Pinterest Stock (NYSE:PINS)
After reporting its results for the fourth quarter, Pinterest (NYSE:PINS) had a strong sell-off in extended-hours trading. However, the image-sharing social network recovered from this drop as Wall Street companies came to their defense and cited increasing trends.
The analyst at Wells Fargo named Brian Fitzgerald, who has an overweight rating and a per-share price target for the Pinterest stock, cited the increasing monetization stock and engagement metrics as reasons to be optimistic. Also, according to Fitzgerald, “sessions expanded faster than users,” and the ratio of weekly active users to monthly active users touched a record 61%.
Fitzgerald noted that “Macro remains hard and [near-term revenue] forecast is below our earlier projections,” but that “Pinterest” looks to be well positioned as a macro business. He cited the previously reported success in engagement, “strong” Generation Z trends, the improvement in sessions and monetization, and sustained work on shopping and expenditures.
Analyst Brian White from Monness, Crespi, and Hardt was a bit more cautious and reiterated the firm’s neutral rating. However, he did highlight that the business has made gains in the cost structure and progress in acquiring consumers.
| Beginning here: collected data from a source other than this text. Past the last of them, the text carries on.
/-- A write of DMC_CTRL: `w` is the word written. -/
def dmcCtrl (d : Dev) (c : Nat) (w : Word) : Dev :=
  let b := fun i => bitOf w.toNat i
  let d := if b 0 then d.dmcInit c (b 1) else d
  let d := if b 2 then d.dmcFill c else d
  let d := if b 3 && d.dmcState c == dmcInit0 then d.toState c dmcOnline else d
  let d := if b 4 && d.dmcState c == dmcOnline then d.fence c
    else if !b 4 && d.dmcState c == dmcFenced && !d.on (DMC_STATUS.OOR c) then d.toState c dmcOnline else d
  let d := if b 5 then d.srefEnter c else if d.dmcState c = dmcSref then d.toState c dmcOnline else d
  d.toState c (d.dmcState c)

/-- POWER_DOWN_ENTRY of rank `r` (R484). -/
def powerDown (d : Dev) (c r : Nat) : Dev :=
  if d.get (DMC_PD.IDLE c) = 0 ∨ d.refreshes c = false ∨ (d.ranksOf c).contains r = false
    ∨ (d.dmcAt c).queue.any (fun q => (d.bankRow c q.key).1 / 16 == r) = true then d
  else d.setRank c r { d.rankAt c r with down := true }

/-! ### Training (R472 to R474) -/

/-- The states in which operations run and delays are written. -/
def trains (d : Dev) (c : Nat) : Bool := d.dmcState c == dmcInit0 || d.dmcState c == dmcSlot || d.dmcState c == dmcFenced

/-- A slot ends and the channel goes back to ONLINE. -/
def slotClose (d : Dev) (c : Nat) (keep : Bool) : Dev :=
  if d.dmcState c ≠ dmcSlot then d
  else
    let d := (d.slotOver c keep).toState c dmcOnline
    takeIn (d.dmcAt c).wait.length d c

/-- A write of DMC_TRN_CTRL: `w` is the word written. -/
def trnCtrl (d : Dev) (c : Nat) (w : Word) : Dev :=
  let b := fun i => bitOf w.toNat i
  let op := bitsOf w.toNat 0 3
  let d :=
    if !b 24 || op == 0 || decide (5 ≤ op) then d
    else if !d.trains c then d.set (DMC_TRN_STATUS.REFUSED c) 1
    else d.set (DMC_TRN_STATUS.BUSY c) 1
  let d := if b 25 && d.dmcState c == dmcOnline then d.set (DMC_TRN_STATUS.SLOT_PENDING c) 1 else d
  let d := if b 26 then d.slotClose c true else d
  if b 27 then d.slotClose c false else d

/-- TRAINING_OP_DONE: the operation ends with the outcome that the DRAM gave (R472). -/
def trainDone (d : Dev) (c : Nat) (fail : Nat) : Dev :=
  if !d.on (DMC_TRN_STATUS.BUSY c) then d
  else
    let w := match d.get (DMC_TRN_CTRL.OP c) with
      | 1 => 2
      | 4 => 8
      | _ => 18
    let d := (d.set (DMC_TRN_STATUS.BUSY c) 0).set (DMC_TRN_STATUS.DONE c) 1
    (d.set (DMC_TRN_RESULT.FAIL c) (fail % 2 ^ w)).raise 205

/-- TRAINING_SLOT_OPEN: the conditions of R473. -/
def slotReady (d : Dev) (c : Nat) : Bool :=
  d.on (DMC_TRN_STATUS.SLOT_PENDING c) && d.dmcState c == dmcOnline && (d.rankAt c 0).debt == 0 && (d.rankAt c 1).debt == 0
    && !(d.dmcAt c).queue.any (fun q => q.cls == 0) && (List.range 8).all (fun k => d.dmcState k != dmcSlot)
    && (match d.dmc.slotEnd with
      | none => true
      | some t => decide (800000 ≤ d.now - t))

/-- TRAINING_SLOT_OPEN (R473). -/
def slotOpen (d : Dev) (c : Nat) : Dev :=
  if !d.slotReady c then d
  else
    let d := serveAll ((d.dmcAt c).queue.length + (d.dmcAt c).wait.length) d c
    let saved := (delayRegs c).map (fun a => (a, d.reg a))
    let d := d.setDmc c { d.dmcAt c with slot := some ⟨d.now, saved⟩ }
    ((d.set (DMC_TRN_STATUS.SLOT_PENDING c) 0).pmc (16 * 23 + 2 * c + 1) 1).toState c dmcSlot

/-- SLOT_OVERRUN, 20 µs after the channel stopped taking requests (R474). -/
def slotOverrun (d : Dev) (c : Nat) : Dev :=
  if d.dmcState c ≠ dmcSlot then d
  else ((d.slotClose c false).set (DMC_TRN_STATUS.SLOT_OVERRUN c) 1).raise 205

/-! ### Patrol scrub (R483) -/

/-- PATROL_SCRUB: maintenance reads its next line, whose cells have changed as `l` says since they were read last. -/
def patrolScrub (d : Dev) (c : Nat) (l : List (Nat × Nat)) : Dev :=
  if !(d.on (DMC_SCRUB.EN c) && d.dmcState c == dmcOnline) then d
  else
    let o := (d.dmcAt c).patrol % d.dramUsable
    let w := 2 ^ 40 + 2 ^ 33 * c + o
    let d := d.upset w l
    let d := match unitState d.ecc w with
      | .clean => d
      | .poisoned => d
      | .ceData | .ceCheck =>
        let d := d.foundCe mDmc w (failBit d.ecc w)
        { d with ecc := d.ecc.store w 0 }
      | .ue => d.foundUe mDmc w
    d.setDmc c { d.dmcAt c with patrol := (o + 64) % d.dramUsable }

/-! ### Reset (R480, R513) -/

/-- Channel `c` goes to OFF; its contents stay only where they are in self-refresh. -/
def dmcReset (d : Dev) (c : Nat) : Dev :=
  let kept := d.dmcState c == dmcSref || (d.dmcState c == dmcOff && (d.dmcAt c).kept)
  let d := if kept then d else d.dramLost c
  let d := d.failQueue c
  let d := (d.setDmc c (.resetWith kept)).toState c dmcOff
  let d := (delayRegs c).foldl (fun d a => d.setReg a (resetValue a)) d
  let d := (d.setReg (Adr.DMC_CTRL c) 0).setReg (Adr.DMC_TRN_STATUS c) 0
  (d.rankShow c).tempShow

end Dev
end Sys2Proof.Machine
end

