-- ==== Sys2Proof/Machine/HifRing.lean ====
section
/-! DEFINITION. Sys2Proof/Machine/HifRing.lean: the rings of HIF: geometry, states, records, interrupts, journal, doorbells (R265 to R275, R282 to R289, R298), and the hand-over of event records to ring 20 (R564, R565). -/
namespace Sys2Proof.Machine

/-- A command ring (R265). -/
def isCmdRing (r : Nat) : Bool := decide (r < 8)
/-- A bulk ring. -/
def isBulkRing (r : Nat) : Bool := decide (16 ≤ r) && decide (r < 20)
/-- A ring whose commands have ASNs. -/
def isAsnRing (r : Nat) : Bool := isCmdRing r || isBulkRing r
/-- A device-produced ring. -/
def isDevRing (r : Nat) : Bool := (decide (8 ≤ r) && decide (r < 16)) || r == 20
/-- Bytes per entry. -/
def entrySize (r : Nat) : Nat := if isDevRing r then 32 else 64
/-- The command and bulk rings in journal order (R285). -/
def asnRings : List Nat := [0, 1, 2, 3, 4, 5, 6, 7, 16, 17, 18, 19]
/-- The place of a command or bulk ring in journal order. -/
def jrnlIx (r : Nat) : Nat := if r < 8 then r else r - 8

namespace Dev

/-- Entries of ring `r` (R266). -/
def ringSize (d : Dev) (r : Nat) : Nat := 2 ^ (6 + min (d.get (HIF_RING_CFG.SIZE r)) 10)

/-- The host address, in the ring's context, of entry `i` (R266): the base is aligned to the ring's size in bytes. -/
def entryAddr (d : Dev) (r i : Nat) : Nat :=
  let bytes := d.ringSize r * entrySize r
  d.get64 (Adr.HIF_RING_BASE_LO r) / bytes * bytes + entrySize r * (i % d.ringSize r)

/-- The host index and the device index (R267). -/
def hostIdx (d : Dev) (r : Nat) : Nat := (d.reg (Adr.HIF_RING_HOST_IDX r)).toNat
def devIdx (d : Dev) (r : Nat) : Nat := (d.reg (Adr.HIF_RING_DEV_IDX r)).toNat

/-- Entries the host has given and HIF has not taken (R268). -/
def avail (d : Dev) (r : Nat) : Nat := (d.hostIdx r + 2 ^ 32 - d.devIdx r) % 2 ^ 32

/-- Advance the device index. -/
def advance (d : Dev) (r n : Nat) : Dev := d.setReg (Adr.HIF_RING_DEV_IDX r) (BitVec.ofNat 32 (d.devIdx r + n))

/-! ### Host memory -/

/-- One byte of host memory as HIF reads it; a line that answers with an error or a poisoned TLP gives a free value. -/
def hostByte (d : Dev) (a : Nat) : Dev × Byte :=
  if d.hostBad.contains (a / 64) then
    let (v, d) := d.takeFree
    (d, BitVec.ofNat 8 v)
  else (d, sget hostUnwritten d.host a)

/-- `n` bytes of host memory. -/
def hostRead : Dev → Nat → Nat → Dev × List Byte
  | d, _, 0 => (d, [])
  | d, a, n + 1 =>
    let (d, b) := d.hostByte a
    let (d, l) := hostRead d (a + 1) n
    (d, b :: l)

/-- The host's own changes to its memory. -/
def hostUpdate (d : Dev) (u : HostUpd) : Dev :=
  let d : Dev := { d with host := u.cells.foldl (fun m c => sset hostUnwritten m c.1 c.2) d.host }
  match u.bad with
  | none => d
  | some l => { d with hostBad := l }

/-- Read `n` bytes at an address of ring `r`'s context in pieces of at most 64 B; a failed translation suspends the ring. -/
def ringRead (d : Dev) (r : Nat) (kind : AccKind) : Nat → Nat → Nat → Dev × Option (List Byte)
  | 0, _, _ => (d, some [])
  | fuel + 1, a, n =>
    if n = 0 then (d, some [])
    else
      let k := min n (64 - a % 64)
      match d.ringXlt r kind a false with
      | (d, none) => (d, none)
      | (d, some p) =>
        let (d, l) := d.hostRead p k
        match ringRead d r kind fuel (a + k) (n - k) with
        | (d, none) => (d, none)
        | (d, some t) => (d, some (l ++ t))

/-- Write bytes at an address of ring `r`'s context in pieces of at most 64 B; a failed translation suspends the ring. -/
def ringWrite (d : Dev) (r : Nat) (kind : AccKind) : Nat → Nat → List Byte → Dev × Bool
  | 0, _, _ => (d, true)
  | fuel + 1, a, l =>
    if l.length = 0 then (d, true)
    else
      let k := min l.length (64 - a % 64)
      match d.ringXlt r kind a true with
      | (d, none) => (d, false)
      | (d, some p) => ringWrite (d.setHost p (l.take k)) r kind fuel (a + k) (l.drop k)

/-! ### Ring states and interrupts -/

/-- A ring enters ERROR (R272). -/
def ringError (d : Dev) (r code : Nat) : Dev :=
  let d := (d.set (HIF_RING_STATUS.STATE r) stError).set (HIF_RING_STATUS.ERR r) code
  (d.setRing r { d.ringAt r with susp := none, fetched := [] }).raise 64

/-- A ring stops in place: nothing half fetched is kept (R272, R307). -/
def ringStop (d : Dev) (r : Nat) : Dev :=
  if d.ringState r = stDisabled then d
  else
    let d := (d.set (HIF_RING_STATUS.STATE r) stStopped).set (HIF_RING_STATUS.DRAINING r) 0
    d.setRing r { d.ringAt r with susp := none, fetched := [] }

/-- Every ring stops in place (R272). -/
def stopRings (d : Dev) : Dev := (List.range 41).foldl ringStop d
White said in a note to clients that the conference’s tone was “mixed,” with Pinterest stressing greater engagement on the platform, a leaner cost structure, and weak trends in digital ad expenditure. “The tone of the call was mixed,” White wrote.
Nevertheless, White said that Pinterest (NYSE:PINS) anticipates its EBITDA margin will “meaningfully rise” this year due to its ongoing efforts to cut costs and its more conservative approach to spending.
Midday trade on Tuesday saw Pinterest stock fall by 2%.
In addition to the financial results for the fourth quarter, Pinterest (PINS) announced that its Chief Financial Officer, Todd Morgenfeld, would be leaving the firm and that it would initiate a stock buyback program for $500 million.